-- ==== Sys2Proof/Machine/Issue.lean ====
section
/-!
DEFINITION. The vote and the issue slot (04_control.md R58 to R62, R79; 02_encoding.md R20 to R22; 11_versions.md R209):
ISSUE_CYCLE and LANE_OVERDUE. Which lanes are runnable is computed: a set waits when its header's conditions, a pending
register or its instruction's own meaning keeps it before the instruction.
-/

namespace Sys2Proof.Machine

/-! ### Lane sets -/

/-- Lanes of a group at one PC, in or out of the handler (R59, R307). Its clause is the one in which its lowest lane stands:
lanes that clauses which overlap have led to one PC go on in that one (DESIGN CHOICE, log 19). -/
structure LaneSet where
  lanes  : Mask
  pc     : W32
  hdr    : Option W32
  inTrap : Bool
  deriving DecidableEq, Repr

/-- Whether two lanes belong to one lane set: lanes with equal PCs always do (R59), but a handler's with none outside it. -/
def Lane.together (x y : Lane) : Bool := x.pc == y.pc && x.inTrap == y.inTrap

/-- The lane sets among the lanes of a mask, lowest PC first. -/
def Group.laneSets (g : Group) (m : Mask) : List LaneSet :=
  let ls := lanesOf m
  let first := ls.filter fun l => !(ls.any fun k => decide (k < l) && (g.lane k).together (g.lane l))
  sortBy (fun (x : LaneSet) => x.pc.toNat) (first.map fun l =>
    let y := g.lane l
    ⟨maskOf fun k => inMask m k && (g.lane k).together y, y.pc, y.hdr, y.inTrap⟩)

/-- The lanes that are not held, sleeping, exited or in a wait of their own. -/
def Group.runLanes (g : Group) : Mask := maskOf fun l => (g.lane l).isRun

/-! ### Whether an instruction would wait -/

/-- The meanings that may wait before issue. An instruction with no arm here never waits. -/
def dryRun (i : Instr) (s : State) : Option (Host.Outcome State Fault Refusal) :=
  match i with
  | .ld x => some (execLd x s)
  | .st x => some (execSt x s)
  | .lds x => some (execLds x s)
  | .sts x => some (execSts x s)
  | .ldu x => some (execLdu x s)
  | .stu x => some (execStu x s)
  | .lda x => some (execLda x s)
  | .sta x => some (execSta x s)
  | .cctl x => some (execCctl x s)
  | .waitc x => some (execWaitc x s)
  | .ldk x => some (execLdk x s)
  | .stk x => some (execStk x s)
  | .fenceg x => some (execFenceg x s)
  | .atom x => some (execAtom x s)
  | .cas x => some (execCas x s)
  | .red x => some (execRed x s)
  | .atoms x => some (execAtoms x s)
  | .cass x => some (execCass x s)
  | .reds x => some (execReds x s)
  | .barinit x => some (execBarinit x s)
  | .bararr x => some (execBararr x s)
  | .barexp x => some (execBarexp x s)
  | .barwait x => some (execBarwait x s)
  | .bartst x => some (execBartst x s)
  | .fence x => some (execFence x s)
  | .mma x => some (execMma x s)
  | .mmas x => some (execMmas x s)
  | .acommit x => some (execAcommit x s)
  | .adiscard x => some (execAdiscard x s)
  | .accld x => some (execAccld x s)
  | .accz x => some (execAccz x s)
  | .tld x => some (execTld x s)
  | .tst x => some (execTst x s)
  | .thset x => some (execThset x s)
  | .thget x => some (execThget x s)
  | .vnld x => some (execVnld x s)
  | .vnst x => some (execVnst x s)
  | .vnpub x => some (execVnpub x s)
  | .vnwait x => some (execVnwait x s)
  | .vnopen x => some (execVnopen x s)
  | .hfset x => some (execHfset x s)
  | .hprobe x => some (execHprobe x s)
  | .hins x => some (execHins x s)
  | .hdel x => some (execHdel x s)
  | .hrehash x => some (execHrehash x s)
  | .hmerge x => some (execHmerge x s)
  | .spawn x => some (execSpawn x s)
  | .push x => some (execPush x s)
  | .csrr x => some (execCsrr x s)
  | _ => none

/-- Whether a set that runs an instruction stays before it and asks for nothing: every lane stands as it stood. -/
def State.stays (s : State) (i : Issue) (x : Instr) : Bool :=
  match dryRun x { s with cur := [i] } with
  | some (.next t) =>
    t.nextId == s.nextId && match s.group? i.blk i.grp, t.group? i.blk i.grp with
      | some g, some h => (lanesOf i.lanes).all fun l =>
          (g.lane l).together (h.lane l) && decide ((g.lane l).st = (h.lane l).st)
      | _, _ => false
  | _ => false

/-- Whether a wait before an instruction counts under R83. -/
def Ctx.countedWait (c : Ctx) (s : State) (i : Instr) : Bool :=
  let quiet := fun (g : BitVec 4) (scope : Nat) => s.quiet c.iss.blk c.iss.grp (c.real g) scope
  match i with
  | .vnpub _ => (s.homeReq c).any s.homeSent
  | .vnopen x => quiet x.g 4
  | .vnfloor _ | .vnwait _ | .vnstat _ | .qstat _ => true
  | .hins _ | .hdel _ | .hrehash _ | .hmerge _ => (s.homeReq c).isSome
  | .push x => quiet x.g 4
  | .spawn x => s.quiet c.iss.blk c.iss.grp (maskOf (· == lowest (c.real x.g))) 3
  | .mma _ | .mmas _ => c.g.gang != 0 || s.mtxFull c.b.core
  | .acommit _ | .adiscard _ | .accld _ | .accz _ | .tld _ | .tst _ => s.mtxFull c.b.core
  | .waitc x => c.g.waitc (x.imm &&& ~~~0x0800_0000#32)
  | _ => false

/-- Whether a request is a VNLD that a save has withdrawn and whose version is still not published (R224). -/
def State.withdrawn (s : State) (r : Req) : Bool :=
  match r.kind, s.block? r.blk with
  | .vnld v, some b => decide (r.phase = .issued ∧ b.st = .saved) && match (s.launch? b.launch).bind fun l => s.regionAt l.ctx r.addr with
    | some g => decide (g.pub < v)
    | none => false
  | _, _ => false

/-- Whether an instruction in flight waits for a version: a VNLD blocked at its home, or an HPROBE (R83). -/
def State.awaitsVersion (s : State) (id : Nat) : Bool :=
  (s.reqs.any fun r => r.insn == id && (r.isBlocked || s.withdrawn r))
    || s.probes.any fun p => p.id == id && !p.ready && !s.published p

/-! ### How a lane set stands -/

/-- How a lane set stands at an issue opportunity. -/
inductive Stand where
  | wait (counted : Bool)
  | trap (c : Cause) (m : Mask)          -- at its header
  | unhandled                            -- the word at TVEC fails R20 (R306)
  | stop (f : Fetch)                     -- the fetch of its header gives no word
  | go (i : Issue) (x : Option Instr)    -- it issues; the instruction when it decodes

/-- Whether a header's wait conditions hold, and whether EC alone keeps them from holding (R21). -/
def Group.headerOk (g : Group) (w : W64) : Bool × Bool :=
  let m := hdrMask w
  let rest := (!bitOf m 0 || decide (g.lc ≤ hdrWlc w)) && (!bitOf m 1 || decide (g.sc ≤ hdrWsc w))
    && (!bitOf m 2 || decide (g.mc ≤ hdrWmc w))
  (rest && (!bitOf m 3 || g.ec == 0), rest)

/-- How a set stands before the instruction of an issue. -/
def State.standAt (s : State) (i : Issue) : Stand :=
  match ({ s with cur := [i] } : State).ctx? with
  | none => .wait false
  | some c =>
    match s.settleFetch i.blk i.grp c.l (s.fetchInstr c.b.core c.l i).1 with
    | .run x =>
      let u := c.uses s x
      if c.runsPast x || c.g.violating u i.lanes != 0 then .go i (some x)
      else if c.g.awaits u i.lanes then
        .wait (c.g.insns.all fun j => !((lanesOf i.lanes).any (u.meets j)) || s.awaitsVersion j.id)
      else match s.unread? c.b c.l i.grp (c.targets x) with
        | some off => match s.settleFetch i.blk i.grp c.l (.ask off) with
          | .wait => .wait false
          | f => .stop f
        | none => if s.stays i x then .wait (c.countedWait s x) else .go i (some x)
    | .park off r => if s.faultsFull c.b.core then .wait false else .stop (.park off r)
    | .late off k => .stop (.late off k)
    | .ask off => .stop (.ask off)
    | .wait => .wait false
    | .cause _ _ => .go i none

/-- How a lane set of a group stands (R20, R21, R306). No word at or above code_size is fetched, and a header there is no
header; the header's conditions are checked in the cycle in which its first instruction issues. -/
def State.stand (s : State) (b : Block) (l : Launch) (grp : Nat) (x : LaneSet) : Stand :=
  let g := b.group grp
  let h := x.hdr.getD x.pc
  let bad := fun (c : Cause) => if g.trapChk && x.inTrap then Stand.unhandled else .trap c x.lanes
  if l.lr.codeSize ≤ h.toNat then bad .badClauseHeader
  else match (s.fetch b.core l h.toNat).1 with
  | .word w =>
    match x.hdr with
    | some h => s.standAt ⟨b.id, grp, x.lanes, x.pc, h, hdrCls w, hdrCnt w, none⟩
    | none =>
      let shielded := maskOf fun l => inMask x.lanes l && decide ((g.lane l).shield ≠ 0)
      match headerCause w x.pc.toNat l.lr.codeSize with
      | some c => bad c
      | none =>
        if bitOf (hdrMask w) 3 && shielded != 0 then .trap .shieldIllegal shielded
        else if !(g.headerOk w).1 then .wait (g.headerOk w).2
        else s.standAt ⟨b.id, grp, x.lanes, x.pc + 8, x.pc, hdrCls w, hdrCnt w, none⟩
  | .park r => if s.faultsFull b.core then .wait false else .stop (.park h.toNat r)
  | f => match s.settleFetch b.id grp l (f.failed h.toNat) with
    | .wait => .wait false
    | .cause c _ => .stop (.cause c x.pc)
    | f => .stop f

def Stand.runnable : Stand → Bool
  | .wait _ => false
  | _ => true

/-! ### Readiness -/

/-- Whether parked lines or fetches hold a group, or a line that a full fault buffer keeps in the Sifter (R146), or held
version lines after its handler (R212). -/
def State.parked (s : State) (b : Block) (grp : Nat) : Bool :=
  (b.group grp).poolPark || (s.faults.any fun f => f.blk == b.id && f.grp == grp)
    || (s.faultsFull b.core && s.reqs.any fun r => r.blk == b.id && r.grp == grp && !r.accepted && decide (r.space = .global ∧ r.kind ≠ .fence)
      && match s.launch? b.launch with
        | none => false
        | some l => match s.context? l.ctx with
          | none => false
          | some c => match s.walk c r.addr with
            | .invalid => true
            | .ok _ _ w _ => r.needsW && !w
            | _ => false)

/-- The cause after acceptance that a group takes at its next issue, outside a handler: the lowest rank, then the oldest
instruction (R209). -/
def Group.nextAfter (g : Group) : Option After :=
  let live := (g.after.map fun a => { a with lanes := a.lanes &&& g.live }).filter fun a => a.lanes ≠ 0
  match leastBy (fun (a : After) => a.cause.rank) live with
  | none => none
  | some a => leastBy (fun (a : After) => a.insn) (live.filter fun b => b.cause.rank == a.cause.rank)

/-- Whether a cause after acceptance of a handler lane waits: a double fault (R309). -/
def Group.afterInTrap (g : Group) : Bool := g.after.any fun a => (a.lanes &&& g.tmaskLanes &&& g.live) != 0

/-- Whether a group has a cause to take. -/
def Group.hasAfter (g : Group) : Bool := if g.inTrap then g.afterInTrap else g.nextAfter.isSome

/-- The lane sets of a group with how they stand: of its unflagged and of its flagged lanes. -/
def State.stands (s : State) (b : Block) (l : Launch) (grp : Nat) (m : Mask) : List (LaneSet × Stand) :=
  ((b.group grp).laneSets m).map fun x => (x, s.stand b l grp x)

/-- Whether a group is ready: it has a runnable lane, or a cause to take (R79). -/
def State.ready (s : State) (b : Block) (grp : Nat) : Bool :=
  match s.launch? b.launch with
  | none => false
  | some l =>
    b.running && !(b.group grp).forming && !s.parked b grp
      && ((b.group grp).hasAfter || (s.stands b l grp (b.group grp).runLanes).any fun x => x.2.runnable)

/-- The lanes of a group in a wait that counts under R83. -/
def State.countedLanes (s : State) (b : Block) (grp : Nat) : Mask :=
  let g := b.group grp
  let runs : Mask := match s.launch? b.launch with
    | none => 0
    | some l => (s.stands b l grp g.runLanes).foldl (fun (m : Mask) x =>
        match x.2 with | .wait true => m ||| x.1.lanes | _ => m) 0
  if g.poolPark then g.live
  else if s.parked b grp || g.hasAfter then 0
  else runs ||| maskOf fun l => match (g.lane l).st with
    | .brpk _ | .barwait _ _ _ | .latch => true
    | _ => false

/-! ### One issue cycle of a quadrant -/

/-- The groups of a quadrant: block and slot. -/
def State.quadGroups (s : State) (core quad : Nat) : List (Block × Nat) :=
  ((s.blocks.filter fun b => b.core == core && b.running).map fun b =>
    ((List.range b.groups.length).filter fun i => (b.group i).quad == quad).map fun i => (b, i)).flatten

/-- Bring the times of a quadrant's groups and blocks up to date (R79, R83). -/
def State.clockGroups (s : State) (core quad : Nat) : State :=
  (s.quadGroups core quad).foldl (fun (t : State) (p : Block × Nat) =>
    let g := p.1.group p.2
    let ready := s.ready p.1 p.2
    let busy := (g.live &&& ~~~(s.countedLanes p.1 p.2)) != 0
    let t := if ready then t.modGroup p.1.id p.2 fun g =>
        { g with
          readyAt := if g.idleAt + 1 < s.cc then s.cc else g.readyAt
          idleAt := s.cc
          idleOut := false }
      else t
    if busy then t.modBlock p.1.id fun b => { b with idleAt := s.time } else t) s

/-- The group that the issue slot serves: the first ready active group after the one it served last (R79). -/
def State.served? (s : State) (core quad : Nat) : Option (Block × Nat) :=
  let last := (s.cores[core]?.getD CoreSt.zero).slot[quad]?.getD 7
  let may := (s.quadGroups core quad).filter fun p =>
    (p.1.group p.2).active.isSome && decide ((p.1.group p.2).mayIssue ≤ s.cc) && s.ready p.1 p.2
  leastBy (fun (p : Block × Nat) => (((p.1.group p.2).active.getD 0) + 8 - (last + 1) % 8) % 8) may

/-- Deliver the causes after acceptance of a group (R209, R308, R309): the lanes that stand where the lowest of them
stands take the first cause, the rest of that cause waits, and every other one is dropped. -/
def State.deliver (s : State) (b : Block) (grp : Nat) : State :=
  let g := b.group grp
  if g.inTrap then s.kill b.launch b.id grp codeDoubleFault
  else match g.nextAfter with
    | none => s
    | some a =>
      let y := g.lane (lowest a.lanes)
      let m := maskOf fun l => inMask a.lanes l && (g.lane l).together y
      let rest := a.lanes &&& ~~~m
      let s := s.abandon ⟨b.id, grp, m, y.pc, y.hdr.getD y.pc, 0, 0, none⟩
      (s.modGroup b.id grp fun g => { g with after := if rest = 0 then [] else [{ a with lanes := rest }] }).trap b.id grp
        { causes := [(a.cause, m)], tepc := y.pc, hdr := y.hdr.getD y.pc, after := true
          fault := if a.fault then some (a.faddr, a.fkind, a.fpc) else none }

/-- Whether an instruction may issue with another of its cycle: class GEN and not scalar (R60). -/
def pairs (x : Option Instr) : Bool :=
  match x.bind opcode with
  | none => false
  | some op => classOfOp op == 0 && !decide (0x10 ≤ op.toNat ∧ op.toNat ≤ 0x1C)

/-- The sets in the order of choice: lowest PC first; with an overdue lane, the set of the highest skip count first
(R59, R61). -/
def Group.order (g : Group) (xs : List (LaneSet × Stand)) : List (LaneSet × Stand) :=
  let skip := fun (x : LaneSet) => ((lanesOf x.lanes).map fun l => (g.lane l).skip).foldl max 0
  let top := (xs.map fun x => skip x.1).foldl max 0
  if top < 32 then xs
  else match xs.find? fun x => skip x.1 == top with
    | none => xs
    | some x => x :: xs.filter fun y => decide (y.1 ≠ x.1)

------------------------------------------------------------------------

[What you need to do]
How many lines of the listing contain "hasAfter"? Say only that number.

[Exercise solution]
3